In order to state a cause of action for fraudulent inducement, the claim must allege a material representation, known to be false, made with the intention of inducing reliance, upon which the victim actually relies, consequently sustaining a detriment. Merrill Lynch, Pierce, Fenner Smith, Inc. v Wise Metals Group, LLC, 19 AD3d 273, 275 [1st Dept. 2005]. A party cannot claim to have been misled where the alleged misrepresentation could and should have been discovered through the exercise of due diligence. Dannan Realty Corp. v Harris, 5 NY2d 317, 322. Reasonably construed, a claim for fraudulent inducement or negligent misrepresentation cannot be sustained in the face of paragraph 20 of the Lease which provides, in pertinent part, that

An essential element of any fraud or negligent misrepresentation claim is that there must be reasonable reliance, to a party's detriment, upon the representations made. Waterstreet Leasehold LLC v Deloitte Touche LLP, 19 AD3d 183, 185 [1st Dept. 2005].

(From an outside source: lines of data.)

-- ==== Sys2Proof/Certificates/Slice0/Obligations.lean ====
section
/-! DEFINITION. The statements about the node, for the provers. -/

section Statements

open Sys2Proof Sys2Proof.Machine

/-! ### The step -/

/-- A step is exec of the command at the front of the queue on the queue's rest; with an empty queue the node idles (the
model's choice, log 3). -/
def Obligations.StepRunsFront : Prop :=
  (∀ (c : Instr) (rest : List Instr) (s : State), s.pending = c :: rest → step s = exec c { s with pending := rest }) ∧
  (∀ s : State, s.pending = [] → step s = .next s)

/-- Every command of the table completes in every state, whatever its operands: no constructor of Instr ever faults or is refused. -/
def Obligations.EveryCommandCompletes : Prop :=
  ∀ (i : Instr) (s : State), Completes i s (fun _ => True)

/-- Requests are held under their numbers, each number once and below the next number to be given. -/
def Obligations.ReqsWellNumbered : Prop :=
  (Store.Sorted State.reset.reqs ∧ ∀ k ∈ Store.keys State.reset.reqs, k < State.reset.nextRid) ∧
  ∀ s t : State, (Store.Sorted s.reqs ∧ ∀ k ∈ Store.keys s.reqs, k < s.nextRid) → step s = .next t →
    Store.Sorted t.reqs ∧ ∀ k ∈ Store.keys t.reqs, k < t.nextRid

/-- No command touches the queue: what waits behind it waits in the next state, in the same order. -/
def Obligations.QueueUntouched : Prop :=
  ∀ (i : Instr) (s t : State), exec i s = .next t → t.pending = s.pending

/-! ### Invariants of every step -/

/-- The node after reset: its modes are legal, no command waits, no request, index or program is held, nothing is retired, every
register reads its reset value, the slice map has generation 1, and no page answers yet. -/
def Obligations.ResetLeaves : Prop :=
  State.reset.ModesLegal ∧ State.reset.pending = [] ∧ State.reset.out = [] ∧ (∀ k, State.reset.reg k = resetReg k) ∧
  (∀ rid, State.reset.req? rid = none) ∧ (∀ i, State.reset.index? i = none) ∧ (∀ n, (State.reset.prog n).state = 0) ∧
  (∀ p, State.reset.pageUp p = false) ∧ State.reset.record = [] ∧ State.reset.slices.gen = 1

/-- PHASE, the bring-up step, PWROK, the reset under way and the state of each Basin stay in agreement over every step. -/
def Obligations.ModesStayLegal : Prop := ∀ s t : State, s.ModesLegal → step s = .next t → t.ModesLegal

/-- The committed registers are kept in their canonical form over every step: keys strictly rising, and no entry equal to the
reset value that an unlisted register reads as. -/
def Obligations.RegsStayCanonical : Prop :=
  Store.Wf resetReg State.reset.regs ∧
  ∀ s t : State, Store.Wf resetReg s.regs → step s = .next t → Store.Wf resetReg t.regs

/-- No command removes or changes an entry of the retirement record: a unit once retired stays retired (R501). -/
def Obligations.RecordOnlyGrows : Prop :=
  ∀ (i : Instr) (s t : State), exec i s = .next t → ∃ more, t.record = s.record ++ more

/-- Fuses only ever blow: the fused security version never falls, a revoked key stays revoked, and a blown reset-level fuse
stays blown at its level (R487, R537). -/
def Obligations.FusesOnlyBlow : Prop :=
  ∀ (i : Instr) (s t : State), exec i s = .next t →
    s.keeper.svnFused ≤ t.keeper.svnFused ∧ (∀ n, s.keeper.revoked.testBit n = true → t.keeper.revoked.testBit n = true) ∧
    (s.rst.pwrokBlown = true → t.rst.pwrokBlown = true ∧ t.rst.pwrokLevel = s.rst.pwrokLevel) ∧
    (s.rst.resetnBlown = true → t.rst.resetnBlown = true ∧ t.rst.resetnLevel = s.rst.resetnLevel)

/-! ### Requests (R52 to R62)

A request or a part is taken when what has come due before it has fired (R37): `s` is the state after that, and `h` the header
with its 19 parameter bytes. -/

/-- A request of Table 3-3 that passes every check of Table 3-4 and finds room is accepted: it enters the Reservoir under the
next number with its header and payload unchanged, two copies of its return record, its T_ACCEPT, the map generation in force and
the map entry of its slice, and starts. Taking it in touches nothing but the admission frame owed on its port or the entry in
flight on its queue, and no register. So complete SEARCH, SEARCH_BATCH, GATHER, SCATTER, UPSERT, DELETE, EPOCH_SCHEDULE (flip and cancel), COMPACT,
JOIN (probe and self), CLUSTER_STEP (sums and apply), POUR and TOPK. -/
def Obligations.RequestsAccepted : Prop :=
  ∀ (i : Instr) (op : Nat) (src : Source) (h0 h : ReqHdr) (p : List Byte) (s0 s : State),
    requestOf i = some (op, src, h0, p) → h = fitParams h0 → s = s0.fireDue → s.sourceUp src = true →
    s.verdict op h p src (64 + p.length) = .run → s.roomFor (s.admitPart h.slice.toNat src) (64 + p.length) = true →
    Completes i s0 (fun t => ∃ (s1 : State) (r : Req), t = s1.startReq s.nextRid ∧
      s1 = { s with
        nextRid := s.nextRid + 1, reqs := Store.insert s.reqs s.nextRid r
        free := s1.free, urdun := s1.urdun, host := s1.host } ∧
      r.op = op ∧ r.hdr = h ∧ r.payload = p ∧ r.src = src ∧ r.tAccept = s.now ∧ r.life = .running ∧ r.gen = s.slices.gen ∧
      r.epoch = h.epoch ∧ r.entry = s.entry h.slice.toNat ∧ r.reruns = 0 ∧ r.spares = 0 ∧ r.resp = none ∧ r.toSource = false ∧
      r.ret.a = some (recordOf h src s.now) ∧ r.ret.b = r.ret.a ∧
      (bitsOf h.flags.toNat 0 4 ≠ 0 → r.cls = bitsOf h.flags.toNat 0 4) ∧
      (bitsOf h.flags.toNat 0 4 = 0 → r.cls = s.regF Reg.SLU_DEFCLASS (4 * opNumber op) 4))

/-- An accepted request begins with the first phase of its opcode. For an opcode whose first phase reads no list and takes no
window it is that phase, running, and nothing else changes; a GATHER counts its positions and takes a coalescer window, or
waits for one while none is free or another request has waited longer. A query with an element that R74 refuses ends the request
with BAD_DESCRIPTOR before any phase. -/
def Obligations.FirstPhaseBegins : Prop :=
  (∀ (s : State) (rid : Nat) (r : Req), s.req? rid = some r → r.op ≠ opGather →
    (∀ x, s.index? r.hdr.index.toNat = some x → r.refused x.desc.dim = false) →
    firstPhase r.op r.hdr ∈ [Phase.coarse, .check, .sched, .select] →
    s.phaseNeed { r with phase := firstPhase r.op r.hdr, phaseRuns := 0, suspect := none, onSpare := none, life := .running } = .go →
    s.startReq rid = s.modReq rid (fun q => { q with
      ran := true, phase := firstPhase r.op r.hdr, phaseRuns := 0, suspect := none, onSpare := none, life := .running })) ∧
  (∀ (s : State) (rid : Nat) (r : Req), s.req? rid = some r → r.op = opGather → r.winOpen = false →
    s.phaseNeed { r with phase := .coalesce, phaseRuns := 0, suspect := none, onSpare := none, life := .running } = .go →
    ∃ q, (s.startReq rid).req? rid = some q ∧ q.ran = true ∧ q.phase = .coalesce ∧ q.winLeft = r.windows.length - 1 ∧
      (if s.openWindows < s.regF Reg.GSJ_CFG 0 4 ∧ (∀ p ∈ s.reqs, p.1 ≠ rid → p.2.life ≠ .waitWindow)
        then q.winOpen = true ∧ q.life = .running else q.winOpen = false ∧ q.life = .waitWindow) ∧
      (s.startReq rid).regF Reg.GSJ_CNT_POSITIONS 0 64 = (s.regF Reg.GSJ_CNT_POSITIONS 0 64 + r.hdr.positions) % 2 ^ 64 ∧
      OnlyRegs s (s.startReq rid) [Reg.GSJ_CNT_POSITIONS] ∧ (s.startReq rid).indexes = s.indexes) ∧
  (∀ (s : State) (rid : Nat) (r : Req) (x : Index), s.req? rid = some r → r.life ≠ .answered →
    s.index? r.hdr.index.toNat = some x → r.refused x.desc.dim = true → s.now.toNat < r.hdr.deadline.toNat →
    s.Ends (s.startReq rid) rid stBadDescriptor)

"Tenant acknowledges familiarity with the premises and all equipment maintained herein and, that Landlord has made no representations as to the condition of the premises or of any equipment or facilities located within or appurtenant thereto, or as to its fitness or sufficiency for Tenant's requirements, or as to any defect, latent, patent or otherwise."

In order to state a cause of action for the imposition of a constructive trust, plaintiff must plead and prove from essential elements: 1) a confidential or fiduciary relationship; 2) a promise; 3) a transfer in reliance thereon, and 4) unjust enrichment. Doxey v Glen Cove Community Development Agency, 28 AD3d 511, 512 [2nd Dept. 2006]. The facts at bar afford no basis to conclude that a confidential or fiduciary relationship existed between the parties. An arms length business relationship does not give rise to a fiduciary obligation. A fiduciary relationship exists when one party reposes confidence in another and relies on the other's superior expertise or knowledge. WIT Holding Corp. v Klein, 282 AD2d 527, 529 [2nd Dept. 2001].

The attempt of a third party to pierce the corporate veil does not constitute a cause of action independent from that against the corporation. Rather, it is an assertion of fact and circumstances which will persuade the court to impose corporate obligations on its owners. Morris v New York State Dept. of Taxation and Finance, 82 NY2d 135, 141. The party seeking to pierce the corporate veil must establish that the owner, through her domination, abused the privilege of doing business in the corporate form to perpetrate a wrong or injustice against that party such that a court in equity will intervene. Heim v Tri-Lakes Ford Mercury, Inc., 25 AD3d 901, 902 [3rd Dept. 2006].

In the absence of any factual basis to support the theory that the individual defendants herein exercised complete dominion and control over the corporate entity, which was a mere alter ego of said defendants, a cause of action for piercing the corporate veil has not been sufficiently stated.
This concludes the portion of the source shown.